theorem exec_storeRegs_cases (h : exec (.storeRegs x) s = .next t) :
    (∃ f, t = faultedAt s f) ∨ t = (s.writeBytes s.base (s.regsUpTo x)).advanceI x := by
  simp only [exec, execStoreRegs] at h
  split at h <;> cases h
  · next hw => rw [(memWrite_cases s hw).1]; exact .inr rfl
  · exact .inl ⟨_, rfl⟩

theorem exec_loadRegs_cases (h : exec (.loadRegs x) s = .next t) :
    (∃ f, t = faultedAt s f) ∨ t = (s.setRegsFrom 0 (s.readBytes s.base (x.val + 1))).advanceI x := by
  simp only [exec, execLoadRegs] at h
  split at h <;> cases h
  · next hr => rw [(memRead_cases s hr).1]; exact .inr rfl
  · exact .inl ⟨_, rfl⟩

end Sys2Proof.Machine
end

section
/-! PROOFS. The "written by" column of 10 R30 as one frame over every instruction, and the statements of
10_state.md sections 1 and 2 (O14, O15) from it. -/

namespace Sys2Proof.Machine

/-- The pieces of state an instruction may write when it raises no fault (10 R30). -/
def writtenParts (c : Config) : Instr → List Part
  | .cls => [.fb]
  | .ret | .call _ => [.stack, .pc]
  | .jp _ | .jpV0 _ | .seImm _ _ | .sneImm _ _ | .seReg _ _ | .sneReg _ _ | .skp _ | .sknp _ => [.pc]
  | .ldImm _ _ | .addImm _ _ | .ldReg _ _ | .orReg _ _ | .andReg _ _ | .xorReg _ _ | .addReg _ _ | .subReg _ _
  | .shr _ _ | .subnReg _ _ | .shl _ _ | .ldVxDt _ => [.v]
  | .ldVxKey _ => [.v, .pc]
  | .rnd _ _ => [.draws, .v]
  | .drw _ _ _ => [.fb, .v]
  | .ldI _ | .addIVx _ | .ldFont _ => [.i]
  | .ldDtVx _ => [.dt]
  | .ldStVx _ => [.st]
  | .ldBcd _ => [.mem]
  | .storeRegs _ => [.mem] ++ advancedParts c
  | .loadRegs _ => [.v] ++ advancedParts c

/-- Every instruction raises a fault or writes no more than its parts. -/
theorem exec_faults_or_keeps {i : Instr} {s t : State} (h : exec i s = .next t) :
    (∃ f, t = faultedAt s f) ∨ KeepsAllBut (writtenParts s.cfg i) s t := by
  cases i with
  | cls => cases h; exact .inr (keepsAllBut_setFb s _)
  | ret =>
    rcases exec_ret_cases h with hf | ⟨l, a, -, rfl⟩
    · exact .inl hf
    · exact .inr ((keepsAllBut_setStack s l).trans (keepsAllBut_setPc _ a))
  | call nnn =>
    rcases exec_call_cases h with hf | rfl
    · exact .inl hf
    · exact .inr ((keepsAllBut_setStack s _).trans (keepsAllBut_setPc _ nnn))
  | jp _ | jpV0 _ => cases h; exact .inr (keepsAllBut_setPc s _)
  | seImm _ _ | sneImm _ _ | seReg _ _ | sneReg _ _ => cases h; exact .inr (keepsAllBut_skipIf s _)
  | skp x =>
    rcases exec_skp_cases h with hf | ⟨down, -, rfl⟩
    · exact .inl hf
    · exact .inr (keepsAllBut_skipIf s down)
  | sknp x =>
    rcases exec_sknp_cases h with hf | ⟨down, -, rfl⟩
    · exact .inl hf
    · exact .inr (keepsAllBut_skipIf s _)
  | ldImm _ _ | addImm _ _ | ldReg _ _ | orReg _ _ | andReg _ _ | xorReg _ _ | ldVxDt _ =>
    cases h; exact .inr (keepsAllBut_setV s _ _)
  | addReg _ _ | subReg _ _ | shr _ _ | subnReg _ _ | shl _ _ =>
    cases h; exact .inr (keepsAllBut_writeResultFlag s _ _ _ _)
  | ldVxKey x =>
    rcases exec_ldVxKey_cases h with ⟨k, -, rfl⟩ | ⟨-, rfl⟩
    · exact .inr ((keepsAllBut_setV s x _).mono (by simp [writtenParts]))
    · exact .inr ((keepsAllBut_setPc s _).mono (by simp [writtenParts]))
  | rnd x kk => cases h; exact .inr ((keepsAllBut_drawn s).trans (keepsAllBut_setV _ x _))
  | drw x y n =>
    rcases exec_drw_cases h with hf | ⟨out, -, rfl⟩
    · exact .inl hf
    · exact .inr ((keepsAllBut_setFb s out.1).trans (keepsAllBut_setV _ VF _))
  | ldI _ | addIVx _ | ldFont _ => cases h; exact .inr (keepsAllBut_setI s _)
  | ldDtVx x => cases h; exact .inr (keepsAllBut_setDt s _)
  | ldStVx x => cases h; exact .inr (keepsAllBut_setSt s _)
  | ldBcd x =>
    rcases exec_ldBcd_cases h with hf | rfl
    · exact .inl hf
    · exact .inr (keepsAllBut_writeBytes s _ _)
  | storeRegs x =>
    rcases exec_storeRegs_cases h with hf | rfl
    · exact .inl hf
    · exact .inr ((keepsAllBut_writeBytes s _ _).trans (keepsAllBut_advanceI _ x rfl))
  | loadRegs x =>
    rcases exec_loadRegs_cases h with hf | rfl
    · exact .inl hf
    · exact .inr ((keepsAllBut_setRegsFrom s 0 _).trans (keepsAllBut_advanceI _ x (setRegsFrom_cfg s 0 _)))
------------
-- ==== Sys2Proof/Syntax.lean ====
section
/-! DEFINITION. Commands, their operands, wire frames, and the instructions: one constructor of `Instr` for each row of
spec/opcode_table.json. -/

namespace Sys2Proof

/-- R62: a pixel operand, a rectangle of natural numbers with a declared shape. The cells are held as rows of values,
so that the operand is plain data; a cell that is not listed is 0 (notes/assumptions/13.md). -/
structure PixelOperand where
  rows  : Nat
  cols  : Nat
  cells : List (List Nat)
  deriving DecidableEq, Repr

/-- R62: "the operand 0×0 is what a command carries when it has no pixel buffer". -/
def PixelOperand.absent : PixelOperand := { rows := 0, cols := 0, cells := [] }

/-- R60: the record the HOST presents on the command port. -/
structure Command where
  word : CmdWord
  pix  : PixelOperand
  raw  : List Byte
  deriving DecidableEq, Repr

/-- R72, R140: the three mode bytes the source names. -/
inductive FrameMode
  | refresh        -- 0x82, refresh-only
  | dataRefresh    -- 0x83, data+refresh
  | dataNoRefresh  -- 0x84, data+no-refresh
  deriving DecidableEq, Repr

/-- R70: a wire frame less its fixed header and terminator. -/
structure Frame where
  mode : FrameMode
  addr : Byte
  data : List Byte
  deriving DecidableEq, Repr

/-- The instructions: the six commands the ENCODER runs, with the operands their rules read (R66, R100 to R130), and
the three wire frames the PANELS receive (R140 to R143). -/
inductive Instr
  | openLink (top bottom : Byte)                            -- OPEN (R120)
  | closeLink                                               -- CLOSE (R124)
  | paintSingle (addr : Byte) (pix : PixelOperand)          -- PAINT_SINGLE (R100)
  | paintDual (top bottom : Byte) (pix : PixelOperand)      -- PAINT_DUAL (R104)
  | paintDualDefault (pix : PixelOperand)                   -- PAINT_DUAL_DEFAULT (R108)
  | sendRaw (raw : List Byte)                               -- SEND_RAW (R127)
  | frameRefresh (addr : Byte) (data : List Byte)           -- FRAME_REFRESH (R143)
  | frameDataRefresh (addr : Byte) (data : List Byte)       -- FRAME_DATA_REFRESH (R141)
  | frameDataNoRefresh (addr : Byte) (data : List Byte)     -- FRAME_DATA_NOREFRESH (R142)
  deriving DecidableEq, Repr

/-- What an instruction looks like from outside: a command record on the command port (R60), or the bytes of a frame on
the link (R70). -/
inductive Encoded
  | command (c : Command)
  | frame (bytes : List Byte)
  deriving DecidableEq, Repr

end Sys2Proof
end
------------
**WHAT YOU NEED TO DO:**
Considering only the material above, set down every line from the one with "theorem exec_storeRegs_cases (h" to the one with "namespace Sys2Proof.Machine", inclusive, exactly as written.

**REPLY:**
theorem exec_storeRegs_cases (h : exec (.storeRegs x) s = .next t) :
    (∃ f, t = faultedAt s f) ∨ t = (s.writeBytes s.base (s.regsUpTo x)).advanceI x := by
  simp only [exec, execStoreRegs] at h
  split at h <;> cases h
  · next hw => rw [(memWrite_cases s hw).1]; exact .inr rfl
  · exact .inl ⟨_, rfl⟩

theorem exec_loadRegs_cases (h : exec (.loadRegs x) s = .next t) :
    (∃ f, t = faultedAt s f) ∨ t = (s.setRegsFrom 0 (s.readBytes s.base (x.val + 1))).advanceI x := by
  simp only [exec, execLoadRegs] at h
  split at h <;> cases h
  · next hr => rw [(memRead_cases s hr).1]; exact .inr rfl
  · exact .inl ⟨_, rfl⟩

end Sys2Proof.Machine
end

section
/-! PROOFS. The "written by" column of 10 R30 as one frame over every instruction, and the statements of
10_state.md sections 1 and 2 (O14, O15) from it. -/

namespace Sys2Proof.Machine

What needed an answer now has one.